> **Required action**:
Could you print out every entry, character for character?

[Stored data]

/-- The CHI Module (spec/62_chi.md R570 to R600). -/
structure Chi where
  ctl : Word
  ptrEn : Word
  rxPtrA : Word
  rxPtrB : Word
  txPtrA : Word
  txPtrB : Word
  /-- CHI Size: the control bits and CHISIZE (CHIDMAPTR is `dmaPtr`). -/
  size : Word
  rxStart : Word
  txStart : Word
  txHoldA : Word
  txHoldB : Word
  rxHoldA : Word
  rxHoldB : Word
  txShift : Byte
  rxShift : Byte
  /-- The bit on CHIDOUT, and whether CHIDOUT is driven in the current transmit timeslot. -/
  dout : Bool
  txDriven : Bool
  dmaPtr : BitVec 12
  dmaDone : Bool
  /-- The half-frame B is meant. -/
  cpuSelB : Bool
  /-- RX not read since its last completion, TX not written since it was last emptied (R582). -/
  rxUnreadA : Bool
  rxUnreadB : Bool
  txUsedA : Bool
  txUsedB : Bool
  /-- CHICLK as generated (R571); CHIFS as generated: its counter of CHICLK edges, which runs, and its level before CHITXFSPOL. -/
  clk : Bool
  fsRun : Bool
  fsCnt : BitVec 11
  fsOut : Bool
  /-- CHIFS as sampled last since ENCHI was set. -/
  fsSeen : Option Bool
  /-- The receive and transmit sync delay counters, in CHICLK edges (R577). -/
  rxSync : Option (BitVec 11)
  txSync : Option (BitVec 11)
  /-- The receiver, the transmitter is in a frame; the CHICLK edges until its next bit; the bit of the timeslot. -/
  rxRun : Bool
  rxGap : BitVec 2
  rxBit : BitVec 3
  txRun : Bool
  txGap : BitVec 2
  txBit : BitVec 3
  /-- The channel counters: half-frame and timeslot in it (R577). -/
  rxB : Bool
  rxSlot : BitVec 5
  txB : Bool
  txSlot : BitVec 5
  /-- The receiver, the transmitter has ended half-frame A, B, whose interrupt is still to come. -/
  rxEndA : Bool
  rxEndB : Bool
  txEndA : Bool
  txEndB : Bool
  /-- Half-frame A, B is that of a frame in which the direction with a count of -1 does not run (R574). -/
  aloneA : Bool
  aloneB : Bool
  /-- The DMA requests of the oldest half-frame of `reqs`, the half-frames whose requests are pending, oldest first (R580, R521). -/
  rxReq : Bool
  txReq : Bool
  reqs : List ChiJob
deriving DecidableEq, Repr

/-- Power On Reset (R590 to R600). -/
def Chi.reset : Chi :=
  { ctl := 0, ptrEn := 0, rxPtrA := 0, rxPtrB := 0, txPtrA := 0, txPtrB := 0, size := 0, rxStart := 0, txStart := 0, txHoldA := 0,
    txHoldB := 0, rxHoldA := 0, rxHoldB := 0, txShift := 0, rxShift := 0, dout := false, txDriven := false, dmaPtr := 0,
    dmaDone := false, cpuSelB := false, rxUnreadA := false, rxUnreadB := false, txUsedA := false, txUsedB := false, clk := false,
    fsRun := false, fsCnt := 0, fsOut := false, fsSeen := none, rxSync := none, txSync := none, rxRun := false, rxGap := 0, rxBit := 0,
    txRun := false, txGap := 0, txBit := 0, rxB := false, rxSlot := 0, txB := false, txSlot := 0, rxEndA := false, rxEndB := false,
    txEndA := false, txEndB := false, aloneA := false, aloneB := false, rxReq := false, txReq := false, reqs := [] }

/-- The Video Module (spec/69_video.md R1002 to R1027). -/
structure Video where
  /-- Video Control 1 (LINECNT is `line`) to 14. -/
  vc1 : Word
  vc2 : Word
  vc3 : Word
  vc4 : Word
  vc5 : Word
  vc6 : Word
  vc7 : Word
  vc8 : Word
  vc9 : Word
  vc10 : Word
  vc11 : Word
  vc12 : Word
  vc13 : Word
  vc14 : Word
  /-- The Line Counter and the DF Counter (R1002), and the level of DF. -/
  line : BitVec 10
  dfCnt : BitVec 8
  df : Bool
  /-- Frozen by ENFREEZEFRAME until that is cleared and ENVID toggled (R1004). -/
  frozen : Bool
  /-- The Baud Rate Counter and the level of the baud clock (R1002). -/
  baudCnt : BitVec 5
  baud : Bool
  /-- The baud clocks of the line that have begun, up to VIDRATE + 1; the line is the first of its frame. -/
  pos : BitVec 11
  first : Bool
  /-- The Horizontal Counter: the outputs of the line that are still to come, and whether the line is being shifted (R1002). -/
  horz : BitVec 9
  shifting : Bool
  /-- The outputs FRAME, LOAD, CP, VDAT, VIDDONE (R1000). -/
  frame : Bool
  load : Bool
  cp : Bool
  vdat : BitVec 4
  done : Bool
  /-- The CLK periods until VIDDONE, 0 when it is not due; the lines after FRAME that are still without VIDDONE (R1003). -/
  doneCnt : BitVec 11
  mask : BitVec 4
  /-- The shades taken from FIFOHI and FIFOLO that are not yet shifted out, the next first (R1009, R1013). -/
  shadesHi : List (BitVec 4)
  shadesLo : List (BitVec 4)
  /-- The bank latched for the frame and the two address counters (R1008). -/
  bank : BitVec 12
  addrHi : BitVec 16
  addrLo : BitVec 16
  lowerNext : Bool
  /-- The FIFOs, the next word first (R1009). -/
  fifoA : List Word
  fifoB : List Word
  fifoHi : List Word
  fifoLo : List Word
  /-- The dithering line and frame counters, modulo 3, 4, 5 and 7 (R1013). -/
  l3 : BitVec 3
  l4 : BitVec 3
  l5 : BitVec 3
  l7 : BitVec 3
  f3 : BitVec 3
  f4 : BitVec 3
  f5 : BitVec 3
  f7 : BitVec 3
deriving DecidableEq, Repr

/-- Power On Reset (R1020 to R1027). -/
def Video.reset : Video :=
  { vc1 := 0, vc2 := 0, vc3 := 0, vc4 := 0, vc5 := 0, vc6 := 0, vc7 := 0, vc8 := 0, vc9 := 0, vc10 := 0, vc11 := 0, vc12 := 0,
    vc13 := 0, vc14 := 0, line := 0, dfCnt := 0, df := false, frozen := false, baudCnt := 0, baud := true, pos := 0,
    first := false, horz := 0, shifting := false, frame := false, load := false, cp := false, vdat := 0, done := false, doneCnt := 0,
    mask := 0, shadesHi := [], shadesLo := [], bank := 0, addrHi := 0, addrLo := 0,
    lowerNext := false, fifoA := [], fifoB := [], fifoHi := [], fifoLo := [], l3 := 0, l4 := 0, l5 := 0, l7 := 0, f3 := 0, f4 := 0,
    f5 := 0, f7 := 0 }

/-- Every module outside the core (R60, R61). -/
structure Dev where
  biu : Biu
  intr : Intr
  /-- Clock Control (R540). -/
  clk : Word
  /-- SIU Test (R526). -/
  siuTest : Word
  io : Io
  ir : Ir
  mbus : Mbus
  power : Power
  sib : Sib
  spi : Spi
  timer : Timer
  uartA : Uart
  uartB : Uart
  chi : Chi
  video : Video
  /-- The DMA transaction in progress, during which the core is idle (R30, R524). -/
  dma : Option DmaJob
  /-- DGRNT* is asserted: the bus is granted to the external master (R241). -/
  granted : Bool
deriving DecidableEq, Repr

/-- Power On Reset of every module (R1060): Clock Control has CSERSEL = 1 (R540). -/
def Dev.reset (testAiu : Bool) : Dev :=
  { biu := Biu.reset testAiu, intr := Intr.reset, clk := 0x80, siuTest := 0, io := Io.reset, ir := Ir.reset, mbus := Mbus.reset,
    power := Power.reset, sib := Sib.reset, spi := Spi.reset, timer := Timer.reset, uartA := Uart.reset, uartB := Uart.reset,
    chi := Chi.reset, video := Video.reset, dma := none, granted := false }

end Sys2Proof.Machine
end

> **Task output**:
/-- The CHI Module (spec/62_chi.md R570 to R600). -/
structure Chi where
  ctl : Word
  ptrEn : Word
  rxPtrA : Word
  rxPtrB : Word
  txPtrA : Word
  txPtrB : Word
  /-- CHI Size: the control bits and CHISIZE (CHIDMAPTR is `dmaPtr`). -/
  size : Word
  rxStart : Word
  txStart : Word
  txHoldA : Word
  txHoldB : Word
  rxHoldA : Word
  rxHoldB : Word
  txShift : Byte
  rxShift : Byte
  /-- The bit on CHIDOUT, and whether CHIDOUT is driven in the current transmit timeslot. -/
  dout : Bool
  txDriven : Bool
  dmaPtr : BitVec 12
  dmaDone : Bool
  /-- The half-frame B is meant. -/
  cpuSelB : Bool
  /-- RX not read since its last completion, TX not written since it was last emptied (R582). -/
  rxUnreadA : Bool
  rxUnreadB : Bool
  txUsedA : Bool
  txUsedB : Bool
  /-- CHICLK as generated (R571); CHIFS as generated: its counter of CHICLK edges, which runs, and its level before CHITXFSPOL. -/
  clk : Bool
  fsRun : Bool
  fsCnt : BitVec 11
  fsOut : Bool
  /-- CHIFS as sampled last since ENCHI was set. -/
  fsSeen : Option Bool
  /-- The receive and transmit sync delay counters, in CHICLK edges (R577). -/
  rxSync : Option (BitVec 11)
  txSync : Option (BitVec 11)
  /-- The receiver, the transmitter is in a frame; the CHICLK edges until its next bit; the bit of the timeslot. -/
  rxRun : Bool
  rxGap : BitVec 2
  rxBit : BitVec 3
  txRun : Bool
  txGap : BitVec 2
  txBit : BitVec 3
  /-- The channel counters: half-frame and timeslot in it (R577). -/
  rxB : Bool
  rxSlot : BitVec 5
  txB : Bool
  txSlot : BitVec 5
  /-- The receiver, the transmitter has ended half-frame A, B, whose interrupt is still to come. -/
  rxEndA : Bool
  rxEndB : Bool
  txEndA : Bool
  txEndB : Bool
  /-- Half-frame A, B is that of a frame in which the direction with a count of -1 does not run (R574). -/
  aloneA : Bool
  aloneB : Bool
  /-- The DMA requests of the oldest half-frame of `reqs`, the half-frames whose requests are pending, oldest first (R580, R521). -/
  rxReq : Bool
  txReq : Bool
  reqs : List ChiJob
deriving DecidableEq, Repr

/-- Power On Reset (R590 to R600). -/
def Chi.reset : Chi :=
  { ctl := 0, ptrEn := 0, rxPtrA := 0, rxPtrB := 0, txPtrA := 0, txPtrB := 0, size := 0, rxStart := 0, txStart := 0, txHoldA := 0,
    txHoldB := 0, rxHoldA := 0, rxHoldB := 0, txShift := 0, rxShift := 0, dout := false, txDriven := false, dmaPtr := 0,
    dmaDone := false, cpuSelB := false, rxUnreadA := false, rxUnreadB := false, txUsedA := false, txUsedB := false, clk := false,
    fsRun := false, fsCnt := 0, fsOut := false, fsSeen := none, rxSync := none, txSync := none, rxRun := false, rxGap := 0, rxBit := 0,
    txRun := false, txGap := 0, txBit := 0, rxB := false, rxSlot := 0, txB := false, txSlot := 0, rxEndA := false, rxEndB := false,
    txEndA := false, txEndB := false, aloneA := false, aloneB := false, rxReq := false, txReq := false, reqs := [] }

/-- The Video Module (spec/69_video.md R1002 to R1027). -/
structure Video where
  /-- Video Control 1 (LINECNT is `line`) to 14. -/
  vc1 : Word
  vc2 : Word
  vc3 : Word
  vc4 : Word
  vc5 : Word
  vc6 : Word
  vc7 : Word
  vc8 : Word
  vc9 : Word
  vc10 : Word
  vc11 : Word
  vc12 : Word
  vc13 : Word
  vc14 : Word
  /-- The Line Counter and the DF Counter (R1002), and the level of DF. -/
  line : BitVec 10
  dfCnt : BitVec 8
  df : Bool
  /-- Frozen by ENFREEZEFRAME until that is cleared and ENVID toggled (R1004). -/
  frozen : Bool
  /-- The Baud Rate Counter and the level of the baud clock (R1002). -/
  baudCnt : BitVec 5
  baud : Bool
  /-- The baud clocks of the line that have begun, up to VIDRATE + 1; the line is the first of its frame. -/
  pos : BitVec 11
  first : Bool
  /-- The Horizontal Counter: the outputs of the line that are still to come, and whether the line is being shifted (R1002). -/
  horz : BitVec 9
  shifting : Bool
  /-- The outputs FRAME, LOAD, CP, VDAT, VIDDONE (R1000). -/
  frame : Bool
  load : Bool
  cp : Bool
  vdat : BitVec 4
  done : Bool
  /-- The CLK periods until VIDDONE, 0 when it is not due; the lines after FRAME that are still without VIDDONE (R1003). -/
  doneCnt : BitVec 11
  mask : BitVec 4
  /-- The shades taken from FIFOHI and FIFOLO that are not yet shifted out, the next first (R1009, R1013). -/
  shadesHi : List (BitVec 4)
  shadesLo : List (BitVec 4)
  /-- The bank latched for the frame and the two address counters (R1008). -/
  bank : BitVec 12
  addrHi : BitVec 16
  addrLo : BitVec 16
  lowerNext : Bool
  /-- The FIFOs, the next word first (R1009). -/
  fifoA : List Word
  fifoB : List Word
  fifoHi : List Word
  fifoLo : List Word
  /-- The dithering line and frame counters, modulo 3, 4, 5 and 7 (R1013). -/
  l3 : BitVec 3
  l4 : BitVec 3
  l5 : BitVec 3
  l7 : BitVec 3
  f3 : BitVec 3
  f4 : BitVec 3
  f5 : BitVec 3
  f7 : BitVec 3
deriving DecidableEq, Repr

/-- Power On Reset (R1020 to R1027). -/
def Video.reset : Video :=
  { vc1 := 0, vc2 := 0, vc3 := 0, vc4 := 0, vc5 := 0, vc6 := 0, vc7 := 0, vc8 := 0, vc9 := 0, vc10 := 0, vc11 := 0, vc12 := 0,
    vc13 := 0, vc14 := 0, line := 0, dfCnt := 0, df := false, frozen := false, baudCnt := 0, baud := true, pos := 0,
    first := false, horz := 0, shifting := false, frame := false, load := false, cp := false, vdat := 0, done := false, doneCnt := 0,
    mask := 0, shadesHi := [], shadesLo := [], bank := 0, addrHi := 0, addrLo := 0,
    lowerNext := false, fifoA := [], fifoB := [], fifoHi := [], fifoLo := [], l3 := 0, l4 := 0, l5 := 0, l7 := 0, f3 := 0, f4 := 0,
    f5 := 0, f7 := 0 }

/-- Every module outside the core (R60, R61). -/
structure Dev where
  biu : Biu
  intr : Intr
  /-- Clock Control (R540). -/
  clk : Word
  /-- SIU Test (R526). -/
  siuTest : Word
  io : Io
  ir : Ir
  mbus : Mbus
  power : Power
  sib : Sib
  spi : Spi
  timer : Timer
  uartA : Uart
  uartB : Uart
  chi : Chi
  video : Video
  /-- The DMA transaction in progress, during which the core is idle (R30, R524). -/
  dma : Option DmaJob
  /-- DGRNT* is asserted: the bus is granted to the external master (R241). -/
  granted : Bool
deriving DecidableEq, Repr

/-- Power On Reset of every module (R1060): Clock Control has CSERSEL = 1 (R540). -/
def Dev.reset (testAiu : Bool) : Dev :=
  { biu := Biu.reset testAiu, intr := Intr.reset, clk := 0x80, siuTest := 0, io := Io.reset, ir := Ir.reset, mbus := Mbus.reset,
    power := Power.reset, sib := Sib.reset, spi := Spi.reset, timer := Timer.reset, uartA := Uart.reset, uartB := Uart.reset,
    chi := Chi.reset, video := Video.reset, dma := none, granted := false }

end Sys2Proof.Machine
end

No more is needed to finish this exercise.